= Goal of the exercise =
Copy out every line from the records that includes "ZKind".

= Data items =
*** Block opens ***

theorem State.writeOtp_moves (s : State) (a : Nat) (v : Nat) : Moves [.od, .io, .fresh, .answer, .otp] s (State.writeOtp s a v) := by
  unfold State.writeOtp
  extract_lets a1 a2 a3 a4
  try clear_value a1
  try clear_value a2
  have h3 : Moves [.od, .io, .fresh, .answer, .otp] s a3 := by
    unfold a3
    with_reducible repeat' first
      | exact Moves.refl _ _
      | decide
      | apply Moves.after (State.draw_moves ..)
  try clear_value a3
  try clear_value a4
  with_reducible repeat' first
    | exact Moves.refl _ _
    | assumption
    | decide
    | apply Moves.ite
    | apply Moves.after (State.wr_moves ..)
    | apply Moves.after (State.otpRead_moves ..)
    | apply Moves.after (State.otpProgram_moves ..)
    | apply Moves.after (State.otpRepair_moves ..)
    | apply Moves.after (State.otpFinalise_moves ..)
    | apply Moves.after (State.otpAdvance_moves ..)
    | apply Moves.after (State.w1c_moves ..)

theorem State.writeKeeper_moves (s : State) (a : Nat) (v : Nat) : Moves (partsBut [.pending]) s (State.writeKeeper s a v) := by
  unfold State.writeKeeper
  extract_lets a1
  have h1 : Moves (partsBut [.pending]) s a1 := by
    unfold a1
    with_reducible repeat' first
      | exact Moves.refl _ _
      | decide
      | apply Moves.after (State.iow_moves ..)
  try clear_value a1
  with_reducible repeat' first
    | exact Moves.refl _ _
    | assumption
    | decide
    | apply Moves.ite
    | apply Moves.after (State.iow_moves ..)
    | apply Moves.after (execKwdKick_moves ..)
    | apply Moves.after (State.psEnter_moves ..)
    | apply Moves.after (execTileTrstWrite_moves ..)
    | apply Moves.after (State.w1c_moves ..)

theorem State.ioWrite_moves (s : State) (c : CoreId) (a : Nat) (v : Nat) : Moves (partsBut [.pending]) s (State.ioWrite s c a v) := by
  unfold State.ioWrite
  extract_lets a1 a2
  try clear_value a1
  try clear_value a2
  with_reducible repeat' first
    | exact Moves.refl _ _
    | decide
    | apply Moves.ite
    | apply Moves.after (State.writePath_moves ..)
    | apply Moves.after (State.writeMirror_moves ..)
    | apply Moves.after (State.writeWindow_moves ..)
    | apply Moves.after (State.writeLedger_moves ..)
    | apply Moves.after (State.writeMailbox_moves ..)
    | apply Moves.after (State.writeQueue_moves ..)
    | apply Moves.after (State.writeControl_moves ..)
    | apply Moves.after (State.writeOtp_moves ..)
    | apply Moves.after (State.writeKeeper_moves ..)

theorem State.deliverOne_moves (s : State) (c : CoreId) : Moves (partsBut [.pending]) s (State.deliverOne s c) := by
  unfold State.deliverOne
  split
  · exact Moves.refl _ _
  · exact Moves.after (State.ioWrite_moves ..) (by decide) (Moves.mono (by decide) (State.setCore_moves _ _ _ id))

theorem State.deliverSome_moves (c : CoreId) (n : Nat) (s : State) : Moves (partsBut [.pending]) s (State.deliverSome c n s) := by
  induction n generalizing s with
  | zero => exact Moves.refl _ _
  | succ n ih => exact Moves.step (fun _ h => h) (State.deliverOne_moves ..) (ih _)

theorem State.drained_moves (s : State) (c : CoreId) : Moves (partsBut [.pending]) s (State.drained s c) := State.deliverSome_moves ..

theorem State.withDelivery_moves (f : State → State) (s : State) (hf : ∀ u, Moves (partsBut [.pending]) u (f u)) : Moves (partsBut [.pending]) s (State.withDelivery f s) := by
  unfold State.withDelivery
  split
  · exact hf s
  · exact Moves.step (fun _ h => h) (Moves.foldl (fun _ _ => State.drained_moves ..) (Moves.refl _ _)) (hf _)

theorem State.deliverDue_moves (c : CoreId) (all : Bool) (n : Nat) (s : State) : Moves (partsBut [.pending]) s (State.deliverDue c all n s) := by
  induction n generalizing s with
  | zero => exact Moves.refl _ _
  | succ n ih =>
    unfold State.deliverDue
    split
    · exact Moves.refl _ _
    · split
      · refine Moves.step (fun _ h => h) ?_ (ih _)
        refine Moves.step (fun _ h => h) ?_ (State.withDelivery_moves _ _ fun _ => State.ioWrite_moves ..)
        exact Moves.mono (by decide) (State.setCore_moves _ _ _ id)
      · exact Moves.refl _ _

theorem State.settleCore_moves (s : State) (c : CoreId) : Moves (partsBut [.pending]) s (State.settleCore s c) :=
  Moves.after (State.setCore_moves _ _ _ (CoreHw.flushed_mem _)) (by decide) (State.deliverDue_moves ..)

theorem State.coreFails_moves (s : State) (c : CoreId) (cause : Int) : Moves (partsBut [.pending]) s (State.coreFails s c cause) := by
  unfold State.coreFails
  split
  · exact Moves.mono (by decide) (State.setCore_moves _ _ _ id)
  · exact State.withDelivery_moves _ _ fun _ => Moves.mono (by decide) (State.failEngine_moves ..)

theorem State.enter_moves (s : State) (c : CoreId) (code : Nat) (epc : Nat) (ds : Nat) (detail : Nat) :
    Moves (partsBut [.pending]) s (State.enter s c code epc ds detail) := by
  unfold State.enter
  dsimp only
  split
  · exact State.settleCore_moves ..
  · split
    · exact Moves.after (State.coreFails_moves ..) (fun _ h => h) (State.settleCore_moves ..)
    · exact Moves.after (State.setCore_moves _ _ _ (CoreHw.entered_mem _ _ _ _ _ _)) (by decide) (State.settleCore_moves ..)

theorem State.zTrap_moves (s : State) (c : CoreId) (code : Nat) (detail : Nat) (rep : Bool) : Moves (partsBut [.pending]) s (State.zTrap s c code detail rep) := by
  unfold State.zTrap
  extract_lets a1
  with_reducible repeat' first
    | exact Moves.refl _ _
    | decide
    | apply Moves.ite
    | apply Moves.after (State.enter_moves ..)

theorem State.waitCore_moves (s : State) (c : CoreId) : Moves (partsBut [.pending]) s (State.waitCore s c) := by
  unfold State.waitCore
  split
  · exact Moves.refl _ _
  · dsimp only
    split
    · exact Moves.after (State.setCore_moves _ _ _ id) (by decide) (State.settleCore_moves ..)
    · exact State.settleCore_moves ..

theorem State.zAdvance_moves (s : State) (c : CoreId) (z : ZIns) (x : ZNext) : Moves (partsBut [.pending]) s (State.zAdvance s c z x) := by
  have h := State.setCore_moves s c ((s.core c).advance (zLen z) x) (CoreHw.mem_of_eq (by simp) (by simp))
  unfold State.zAdvance
  split
  · exact Moves.refl _ _
  · dsimp only
    split
    · exact Moves.after (State.waitCore_moves ..) (fun _ h => h) (Moves.mono (by decide) h)
    · exact Moves.mono (by decide) h

theorem State.zEnd_moves (s : State) (c : CoreId) (z : ZIns) (k : ZKind) (o : ZOut) (ho : Moves (partsBut [.pending]) s o.st) :
    Moves (partsBut [.pending]) s (State.zEnd s c z k o) := by
  unfold State.zEnd
  dsimp only
  split
  · exact Moves.after (State.zTrap_moves ..) (fun _ h => h) ho
  · exact State.zTrap_moves ..
  · split
    · exact State.zTrap_moves ..
    · exact Moves.after (State.zAdvance_moves ..) (fun _ h => h) ho

theorem State.zExecute_moves (s : State) (c : CoreId) (z : ZIns) (k : ZKind) (u : ZUse) (act : State → ZOut)
    (ha : ∀ t, Moves (partsBut [.pending]) t (act t).st) : Moves (partsBut [.pending]) s (State.zExecute s c z k u act) := by
  have h : Moves (partsBut [.pending]) s (s.setCore c (s.core c).loadCount) :=
    Moves.mono (by decide) (State.setCore_moves _ _ _ (CoreHw.mem_of_eq (by simp) (by simp)))
  unfold State.zExecute
  dsimp only
  split
  · exact Moves.after (State.zTrap_moves ..) (fun _ h => h) h
  · split
    · exact Moves.step (fun _ h => h) h (State.zEnd_moves _ _ _ _ _ (Moves.refl _ _))
    · split
      · exact Moves.after (State.zTrap_moves ..) (fun _ h => h) h
      · split
        · exact State.enter_moves ..
        · exact Moves.step (fun _ h => h) h (State.zEnd_moves _ _ _ _ _ (ha _))

theorem State.countEcc_moves (s : State) (c : CoreId) : Moves [.od, .io] s (State.countEcc s c) := by
  unfold State.countEcc
  split
  · exact Moves.refl _ _
  · exact Moves.after (State.count_moves ..) (by decide) (Moves.mono (by decide) (State.iow_moves ..))

theorem State.zUndefined_moves (s : State) (c : CoreId) (z : ZIns) : Moves (partsBut [.pending]) s (State.zUndefined s c z) := by
  have h : Moves (partsBut [.pending]) s (s.setCore c (s.core c).loadCount) :=
    Moves.mono (by decide) (State.setCore_moves _ _ _ (CoreHw.mem_of_eq (by simp) (by simp)))
  unfold State.zUndefined
  dsimp only
  split
  · exact Moves.after (State.zTrap_moves ..) (fun _ h => h) h
  · exact Moves.step (fun _ h => h) h (State.zEnd_moves _ _ _ _ _ (Moves.refl _ _))

theorem State.zStep_moves (s : State) (c : CoreId) (z : ZIns) (k : ZKind) (u : ZUse) (act : State → ZOut)
    (ha : ∀ t, Moves (partsBut [.pending]) t (act t).st) : Moves (partsBut [.pending]) s (State.zStep s c z k u act) := by
  unfold State.zStep
  dsimp only
  split
  · exact Moves.refl _ _
  · have h := Moves.step (xs := (partsBut [.pending])) (fun _ h => h)
      (Moves.mono (by decide) (State.setCore_moves s c { s.core c with run := .running } id))
      (State.deliverDue_moves c false ((s.setCore c { s.core c with run := .running }).core c).posted.length _)
    split
    · exact h
    · have g := Moves.after (State.setCore_moves _ c _ (CoreHw.landed_mem _)) (by decide) h
      split
      · exact Moves.after (State.coreFails_moves ..) (fun _ h => h) g
      · have g' := Moves.ite (c := z.ecc = .corrected) (Moves.after (State.countEcc_moves _ c) (by decide) g) g
        exact Moves.ite (Moves.step (ys := (partsBut [.pending])) (fun _ h => h) g' (State.zExecute_moves _ _ _ _ _ _ ha))
          (Moves.step (ys := (partsBut [.pending])) (fun _ h => h) g' (State.zUndefined_moves ..))

theorem State.dropPartial_moves (s : State) (src : Requester) : Moves [.od, .srcs] s (State.dropPartial s src) := by
  unfold State.dropPartial
  extract_lets a1
  try clear_value a1
  with_reducible repeat' first
    | exact Moves.refl _ _
    | decide
    | apply Moves.after (State.setSrc_moves ..)
    | apply Moves.after (State.dfError_moves ..)

theorem iRead_moves (s : State) (c : CoreId) (n : Nat) (a : Nat) : Moves [.fresh] s (iRead s c n a).2 := by
  unfold iRead
  extract_lets a1 a2
  try clear_value a1
  try clear_value a2
  repeat' first
    | with_reducible exact Moves.refl _ _
    | with_reducible assumption
    | ((with_reducible intro _ _); decide +revert)
    | with_reducible apply Moves.ite
    | with_reducible apply Moves.ite_snd
    | with_reducible refine Moves.foldl (fun _ _ => ?_) ?_
    | with_reducible apply Moves.after (State.draw_moves ..)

*** Block closes ***

= Result for this task =
theorem State.zEnd_moves (s : State) (c : CoreId) (z : ZIns) (k : ZKind) (o : ZOut) (ho : Moves (partsBut [.pending]) s o.st) :
theorem State.zExecute_moves (s : State) (c : CoreId) (z : ZIns) (k : ZKind) (u : ZUse) (act : State → ZOut)
theorem State.zStep_moves (s : State) (c : CoreId) (z : ZIns) (k : ZKind) (u : ZUse) (act : State → ZOut)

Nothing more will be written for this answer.